A fellow member of the “Parents of Dead Kids Club” once told me that I would get the big frowny face from others when they spoke of my child.  And sure enough that has happened time and time again. It makes me feel just as uncomfortable as the comments on how I look. I still speak of Emily often, just as I do my other three children. And I don’t intend to stop. Her history is my history. Her life mattered and I will speak of her in the easy way which I always used. 

Laugh as we always laughed at the little jokes that we enjoyed together.

Play, smile, think of me, pray for me.

Let my name be ever the household word that it always was.

Let it be spoken without an effort, without the ghost of a shadow upon it.

There are times when my husband and I think of Emily and laugh at her goofiness, like when she announced at the age of 14 that her name was now, “Cloud!” There are so many little things that brought us so much joy. I try to talk about her with her siblings as casually as if she were still physically here. She is not a ghost. She is a strong presence in our hearts. 

Life means all that it ever meant.

It is the same as it ever was.

There is absolute and unbroken continuity.

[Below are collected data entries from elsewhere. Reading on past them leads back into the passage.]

-- ==== Sys2Proof/Laws/KeptFrontEnd.lean ====
section
/-!
SUPPORT. What each operation of Machine/FrontEnd.lean may change: one lemma per operation, its mask of parts and register blocks in `hm`.
-/
namespace Sys2Proof.Machine

theorem State.restartModulators_kept {m : Nat} {s0 : State} {a0} (hm : Sub 4096 m) (h0 : Kept m s0 a0) : Kept m s0 (State.restartModulators a0) := by
  unfold State.restartModulators
  refine kept_afe (hm.bit rfl) ?_
  exact h0

theorem State.auxStart_kept {m : Nat} {s0 : State} {a0} {a1} {a2} {a3} (hm : Sub 4096 m) (h0 : Kept m s0 a0) : Kept m s0 (State.auxStart a0 a1 a2 a3) := by
  unfold State.auxStart
  extract_lets -merge -useContext +onlyGivenNames w1
  try clear_value w1
  refine kept_afe (hm.bit rfl) ?_
  exact h0

theorem State.auxGo_kept {m : Nat} {s0 : State} {a0} {a1} (hm : Sub 4096 m) (h0 : Kept m s0 a0) : Kept m s0 (State.auxGo a0 a1) := by
  unfold State.auxGo
  extract_lets -merge -useContext +onlyGivenNames a1
  try clear_value a1
  refine kept_ite ?_ ?_
  · exact h0
  · split
    · refine State.auxStart_kept (hm.sub rfl) ?_
      exact h0
    · refine kept_ite ?_ ?_
      · refine State.auxStart_kept (hm.sub rfl) ?_
        refine kept_afe (hm.bit rfl) ?_
        exact h0
      · split
        · refine State.auxStart_kept (hm.sub rfl) ?_
          exact h0
        · refine kept_ite ?_ ?_
          · refine State.auxStart_kept (hm.sub rfl) ?_
            refine kept_afe (hm.bit rfl) ?_
            exact h0
          · exact h0

theorem State.auxMiss_kept {m : Nat} {s0 : State} {a0} {a1} {a2} (hm : Sub 72567767957512 m) (h0 : Kept m s0 a0) : Kept m s0 (State.auxMiss a0 a1 a2) := by
  unfold State.auxMiss
  refine kept_ite ?_ ?_
  · exact h0
  · refine State.raise_kept (hm.sub rfl) rfl (hm.bit rfl) ?_
    refine State.bumpBy_kept (hm.sub rfl) (ite_blk rfl rfl) (hm.bit rfl) ?_
    exact h0

theorem State.auxTrigger_kept {m : Nat} {s0 : State} {a0} {a1} {a2} {a3} (hm : Sub 72567767961608 m) (h0 : Kept m s0 a0) : Kept m s0 (State.auxTrigger a0 a1 a2 a3) := by
  unfold State.auxTrigger
  extract_lets -merge -useContext +onlyGivenNames a1
  try clear_value a1
  extract_lets -merge -useContext +onlyGivenNames copying2
  try clear_value copying2
  refine kept_ite ?_ ?_
  · exact h0
  · refine kept_ite ?_ ?_
    · refine State.auxMiss_kept (hm.sub rfl) ?_
      exact h0
    · refine kept_ite ?_ ?_
      · refine State.auxMiss_kept (hm.sub rfl) ?_
        refine kept_afe (hm.bit rfl) ?_
        exact h0
      · refine kept_ite ?_ ?_
        · refine kept_ite ?_ ?_
          · refine State.auxMiss_kept (hm.sub rfl) ?_
            exact h0
          · refine State.auxGo_kept (hm.sub rfl) ?_
            refine State.auxMiss_kept (hm.sub rfl) ?_
            refine kept_afe (hm.bit rfl) ?_
            exact h0
        · refine kept_ite ?_ ?_
          · refine State.auxMiss_kept (hm.sub rfl) ?_
            exact h0
          · refine kept_ite ?_ ?_
            · refine kept_ite ?_ ?_
              · refine State.auxMiss_kept (hm.sub rfl) ?_
                exact h0
              · refine State.auxMiss_kept (hm.sub rfl) ?_
                refine kept_afe (hm.bit rfl) ?_
                exact h0
            · refine State.auxGo_kept (hm.sub rfl) ?_
              refine State.auxMiss_kept (hm.sub rfl) ?_
              refine kept_afe (hm.bit rfl) ?_
              exact h0

theorem State.auxStop_kept {m : Nat} {s0 : State} {a0} (hm : Sub 4096 m) (h0 : Kept m s0 a0) : Kept m s0 (State.auxStop a0) := by
  unfold State.auxStop
  refine kept_ite ?_ ?_
  · exact h0
  · refine kept_ite ?_ ?_
    · refine kept_afe (hm.bit rfl) ?_
      exact h0
    · refine kept_afe (hm.bit rfl) ?_
      exact h0

theorem State.writeAuxcmd_kept {m : Nat} {s0 : State} {a0} {a1} {a2} (hm : Sub 72567767961608 m) (h0 : Kept m s0 a0) : Kept m s0 (State.writeAuxcmd a0 a1 a2) := by
  unfold State.writeAuxcmd
  extract_lets -merge -useContext +onlyGivenNames s11
  have k_s11 : Kept m s0 s11 := by
    unfold s11
    refine kept_ite ?_ ?_
    · refine State.auxTrigger_kept (hm.sub rfl) ?_
      exact h0
    · exact h0
  clear_value s11
  extract_lets -merge -useContext +onlyGivenNames s22
  have k_s22 : Kept m s0 s22 := by
    unfold s22
    refine kept_ite ?_ ?_
    · refine State.auxTrigger_kept (hm.sub rfl) ?_
      exact k_s11
    · exact k_s11
  clear_value s22
  refine kept_ite ?_ ?_
  · refine State.auxStop_kept (hm.sub rfl) ?_
    exact k_s22
  · exact k_s22

theorem State.trimGo_kept {m : Nat} {s0 : State} {a0} (hm : Sub 4096 m) (h0 : Kept m s0 a0) : Kept m s0 (State.trimGo a0) := by
  unfold State.trimGo
  split
  · refine kept_ite ?_ ?_
    · exact h0
    · refine kept_afe (hm.bit rfl) ?_
      exact h0
  · exact h0

theorem State.trimRequest_kept {m : Nat} {s0 : State} {a0} {a1} (hm : Sub 4096 m) (h0 : Kept m s0 a0) : Kept m s0 (State.trimRequest a0 a1) := by
  unfold State.trimRequest
  refine State.trimGo_kept (hm.sub rfl) ?_
  refine kept_afe (hm.bit rfl) ?_
  exact h0

theorem trimBody_kept {m : Nat} {s0 : State} {a0} {a1} (hm : Sub 4096 m) (h1 : Kept m s0 a1) : Kept m s0 ((trimBody a0 a1).1) := by
  unfold trimBody
  refine kept_ite_fst ?_ ?_
  · refine kept_mkp_fst ?_
    exact h1
  · refine kept_mkp_fst ?_
    refine State.trimRequest_kept (hm.sub rfl) ?_
    exact h1

theorem State.trimReload_kept {m : Nat} {s0 : State} {a0} {a1} (hm : Sub 633323011969032 m) (h0 : Kept m s0 a0) : Kept m s0 (State.trimReload a0 a1) := by
  unfold State.trimReload
  refine State.hostCmd_kept (hm.sub rfl) ?_ ?_
  · exact h0
  · intro y1 k2
    refine trimBody_kept (hm.sub rfl) ?_
    exact k2

theorem State.writeTrimreload_kept {m : Nat} {s0 : State} {a0} {a1} (hm : Sub 4096 m) (h0 : Kept m s0 a0) : Kept m s0 (State.writeTrimreload a0 a1) := by
  unfold State.writeTrimreload
  refine kept_ite ?_ ?_
  · refine State.trimRequest_kept (hm.sub rfl) ?_
    exact h0
  · exact h0

theorem State.copyTrim_kept {m : Nat} {s0 : State} {a0} {a1} {a2} (hm : Sub 18446744069415108616 m) (h0 : Kept m s0 a0) : Kept m s0 (State.copyTrim a0 a1 a2) := by
  unfold State.copyTrim
  extract_lets -merge -useContext +onlyGivenNames s11
  have k_s11 : Kept m s0 s11 := by
    unfold s11
    refine kept_foldl ?_ ?_
    · exact h0
    · intro x4 y2 k3
      refine State.setReg_kept (hm.sub rfl) rfl (hm.all rfl _) ?_
      exact k3
  clear_value s11
  refine kept_ite ?_ ?_
  · refine State.raise_kept (hm.sub rfl) rfl (hm.bit rfl) ?_
    exact k_s11
  · exact k_s11

theorem State.trimEnd_kept {m : Nat} {s0 : State} {a0} {a1} {a2} (hm : Sub 18446744069433987080 m) (h0 : Kept m s0 a0) : Kept m s0 (State.trimEnd a0 a1 a2) := by
  unfold State.trimEnd
  split
  · exact h0
  · refine kept_ite ?_ ?_
    · exact h0
    · extract_lets -merge -useContext +onlyGivenNames s11
      have k_s11 : Kept m s0 s11 := by
        unfold s11
        refine State.copyTrim_kept (hm.sub rfl) ?_
        exact h0
      clear_value s11
      extract_lets -merge -useContext +onlyGivenNames held2
      try clear_value held2
      extract_lets -merge -useContext +onlyGivenNames s23
      try clear_value s23
      extract_lets -merge -useContext +onlyGivenNames s24
      have k_s24 : Kept m s0 s24 := by
        unfold s24
        refine kept_afe (hm.bit rfl) ?_
        exact k_s11
      clear_value s24
      extract_lets -merge -useContext +onlyGivenNames s35
      have k_s35 : Kept m s0 s35 := by
        unfold s35
        split
        · refine State.complete_kept (hm.sub rfl) ?_
          exact k_s24
        · exact k_s24
      clear_value s35
      extract_lets -merge -useContext +onlyGivenNames s46
      have k_s46 : Kept m s0 s46 := by
        unfold s46
        refine kept_foldl ?_ ?_
        · exact k_s35
        · intro x9 y7 k8
          refine State.auxTrigger_kept (hm.sub rfl) ?_
          exact k8
      clear_value s46
      refine kept_foldl ?_ ?_
      · exact k_s46
      · intro x12 y10 k11
        refine State.auxTrigger_kept (hm.sub rfl) ?_
        exact k11

theorem State.auxResult_kept {m : Nat} {s0 : State} {a0} {a1} {a2} (hm : Sub 72567767961608 m) (h0 : Kept m s0 a0) : Kept m s0 (State.auxResult a0 a1 a2) := by
  unfold State.auxResult
  extract_lets -merge -useContext +onlyGivenNames old1
  try clear_value old1
  extract_lets -merge -useContext +onlyGivenNames ovr2
  try clear_value ovr2
  extract_lets -merge -useContext +onlyGivenNames v3
  try clear_value v3
  extract_lets -merge -useContext +onlyGivenNames inj4
  try clear_value inj4
  extract_lets -merge -useContext +onlyGivenNames s15
  try clear_value s15
  extract_lets -merge -useContext +onlyGivenNames s16
  have k_s16 : Kept m s0 s16 := by
    unfold s16
    refine kept_afe (hm.bit rfl) ?_
    exact h0
  clear_value s16
  extract_lets -merge -useContext +onlyGivenNames s27
  have k_s27 : Kept m s0 s27 := by
    unfold s27
    refine State.bump_kept (hm.sub rfl) rfl (hm.bit rfl) ?_
    refine State.setVal_kept (hm.sub rfl) rfl (hm.bit rfl) ?_
    exact k_s16
  clear_value s27
  extract_lets -merge -useContext +onlyGivenNames s38
  have k_s38 : Kept m s0 s38 := by
    unfold s38
    refine kept_ite ?_ ?_
    · refine State.raise_kept (hm.sub rfl) rfl (hm.bit rfl) ?_
      refine State.bump_kept (hm.sub rfl) rfl (hm.bit rfl) ?_
      exact k_s27
    · exact k_s27
  clear_value s38
  refine kept_ite ?_ ?_
  · refine State.event_kept (hm.sub rfl) ?_
    exact k_s38
  · exact k_s38

theorem State.auxSeqEnd_kept {m : Nat} {s0 : State} {a0} {a1} (hm : Sub 70368744701960 m) (h0 : Kept m s0 a0) : Kept m s0 (State.auxSeqEnd a0 a1) := by
  unfold State.auxSeqEnd
  refine kept_ite ?_ ?_
  · refine State.event_kept (hm.sub rfl) ?_
    exact h0
  · exact h0

theorem State.auxAdvance_kept {m : Nat} {s0 : State} {a0} {a1} (hm : Sub 70368744706056 m) (h0 : Kept m s0 a0) : Kept m s0 (State.auxAdvance a0 a1) := by
  unfold State.auxAdvance
  extract_lets -merge -useContext +onlyGivenNames cfg1
  try clear_value cfg1
  refine kept_ite ?_ ?_
  · refine kept_ite ?_ ?_
    · refine kept_afe (hm.bit rfl) ?_
      exact h0
    · refine State.auxSeqEnd_kept (hm.sub rfl) ?_
      refine kept_afe (hm.bit rfl) ?_
      exact h0
  · refine kept_ite ?_ ?_
    · refine kept_afe (hm.bit rfl) ?_
      exact h0
    · refine State.auxSeqEnd_kept (hm.sub rfl) ?_
      refine kept_afe (hm.bit rfl) ?_
      exact h0

theorem State.auxStopped_kept {m : Nat} {s0 : State} {a0} (hm : Sub 4096 m) (h0 : Kept m s0 a0) : Kept m s0 (State.auxStopped a0) := by
  unfold State.auxStopped
  refine kept_ite ?_ ?_
  · refine kept_afe (hm.bit rfl) ?_
    exact h0
  · exact h0

theorem State.auxEnd_kept {m : Nat} {s0 : State} {a0} {a1} {a2} (hm : Sub 72567767961608 m) (h0 : Kept m s0 a0) : Kept m s0 (State.auxEnd a0 a1 a2) := by
  unfold State.auxEnd
  split
  · exact h0
  · extract_lets -merge -useContext +onlyGivenNames s11
    try clear_value s11
    extract_lets -merge -useContext +onlyGivenNames s12
    have k_s12 : Kept m s0 s12 := by
      unfold s12
      refine State.auxResult_kept (hm.sub rfl) ?_
      refine kept_afe (hm.bit rfl) ?_
      exact h0
    clear_value s12
    refine State.auxGo_kept (hm.sub rfl) ?_
    refine State.trimGo_kept (hm.sub rfl) ?_
    refine State.auxStopped_kept (hm.sub rfl) ?_
    refine State.auxAdvance_kept (hm.sub rfl) ?_
    exact k_s12

theorem State.readAuxdata_kept {m : Nat} {s0 : State} {a0} {a1} (hm : Sub 2199040036864 m) (h0 : Kept m s0 a0) : Kept m s0 (State.readAuxdata a0 a1) := by
  unfold State.readAuxdata
  extract_lets -merge -useContext +onlyGivenNames v1
  try clear_value v1
  extract_lets -merge -useContext +onlyGivenNames s12
  try clear_value s12
  extract_lets -merge -useContext +onlyGivenNames s13
  have k_s13 : Kept m s0 s13 := by
    unfold s13
    refine kept_afe (hm.bit rfl) ?_
    exact h0
  clear_value s13
  refine State.answer_kept (hm.sub rfl) ?_
  refine State.setVal_kept (hm.sub rfl) rfl (hm.bit rfl) ?_
  exact k_s13

theorem State.auxAbandon_kept {m : Nat} {s0 : State} {a0} (hm : Sub 70368744706056 m) (h0 : Kept m s0 a0) : Kept m s0 (State.auxAbandon a0) := by
  unfold State.auxAbandon
  split
  · exact h0
  · refine State.trimGo_kept (hm.sub rfl) ?_
    refine State.auxStopped_kept (hm.sub rfl) ?_
    refine State.auxAdvance_kept (hm.sub rfl) ?_
    refine kept_afe (hm.bit rfl) ?_
    exact h0

theorem State.afeGate_kept {m : Nat} {s0 : State} {a0} (hm : Sub 4096 m) (h0 : Kept m s0 a0) : Kept m s0 (State.afeGate a0) := by
  unfold State.afeGate
  refine State.trimGo_kept (hm.sub rfl) ?_
  refine kept_afe (hm.bit rfl) ?_
  exact h0

theorem State.modUnlock_kept {m : Nat} {s0 : State} {a0} (hm : Sub 72567767961608 m) (h0 : Kept m s0 a0) : Kept m s0 (State.modUnlock a0) := by
  unfold State.modUnlock
  refine State.raise_kept (hm.sub rfl) rfl (hm.bit rfl) ?_
  refine State.auxAbandon_kept (hm.sub rfl) ?_
  refine State.restartModulators_kept (hm.sub rfl) ?_
  refine kept_afe (hm.bit rfl) ?_
  exact h0

theorem State.writeMchen_kept {m : Nat} {s0 : State} {a0} {a1} (hm : Sub 72567767961608 m) (h0 : Kept m s0 a0) : Kept m s0 (State.writeMchen a0 a1) := by
  unfold State.writeMchen
  extract_lets -merge -useContext +onlyGivenNames old1
  try clear_value old1
  extract_lets -merge -useContext +onlyGivenNames s12
  have k_s12 : Kept m s0 s12 := by
    unfold s12
    refine State.plainWrite_kept (hm.sub rfl) rfl (hm.bit rfl) rfl (hm.bit rfl) ?_
    exact h0
  clear_value s12
  extract_lets -merge -useContext +onlyGivenNames new3
  try clear_value new3
  refine kept_afe (hm.bit rfl) ?_
  exact k_s12

theorem State.writeAuxcfg_kept {m : Nat} {s0 : State} {a0} {a1} (hm : Sub 72567767957512 m) (h0 : Kept m s0 a0) : Kept m s0 (State.writeAuxcfg a0 a1) := by
  unfold State.writeAuxcfg
  refine kept_ite ?_ ?_
  · refine State.cfgErr_kept (hm.sub rfl) rfl (hm.bit rfl) ?_
    exact h0
  · refine State.plainWrite_kept (hm.sub rfl) rfl (hm.bit rfl) rfl (hm.bit rfl) ?_
    exact h0

theorem execModPllUnlock_kept {m : Nat} {a0} {a1} {t : State} (hm : Sub 72567767961612 m) (h : execModPllUnlock a0 a1 = .next t) : Kept m a1 t := by
  rw [liveAt_next h]
  have h1 : ∀ n, Kept m a1 (a1.advanceNs n) := fun _ => State.advanceNs_kept (hm.sub rfl) kept_refl
  refine kept_ite ?_ ?_
  · refine State.modUnlock_kept (hm.sub rfl) ?_
    exact (h1 _)
  · exact (h1 _)

theorem State.modRelock_kept {m : Nat} {s0 : State} {a0} {a1} (hm : Sub 4096 m) (h0 : Kept m s0 a0) : Kept m s0 (State.modRelock a0 a1) := by
  unfold State.modRelock
  refine State.auxGo_kept (hm.sub rfl) ?_
  refine State.restartModulators_kept (hm.sub rfl) ?_
  refine kept_afe (hm.bit rfl) ?_
  exact h0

What is this death but a negligible accident?

Why should I be out of mind because I am out of sight?

I am but waiting for you, for an interval,

somewhere very near,

just round the corner.

It’s understandable to want to stop living and certainly stop laughing after such a great loss. Still, life has great meaning, the same as it ever was. I feel in the midst of living my life, Emily is still very near. 

All is well.

Nothing is hurt; nothing is lost.

One brief moment and all will be as it was before.

How we shall laugh at the trouble of parting when we meet again!

It is perhaps that last line that strikes the deepest chord of truth in my heart. All is well. My Emily is not lost. I look forward to it all being as it was before in one brief moment and hearing the sound of her laughter again. 

Look at me, and see the walking wounded. The scars are on the inside.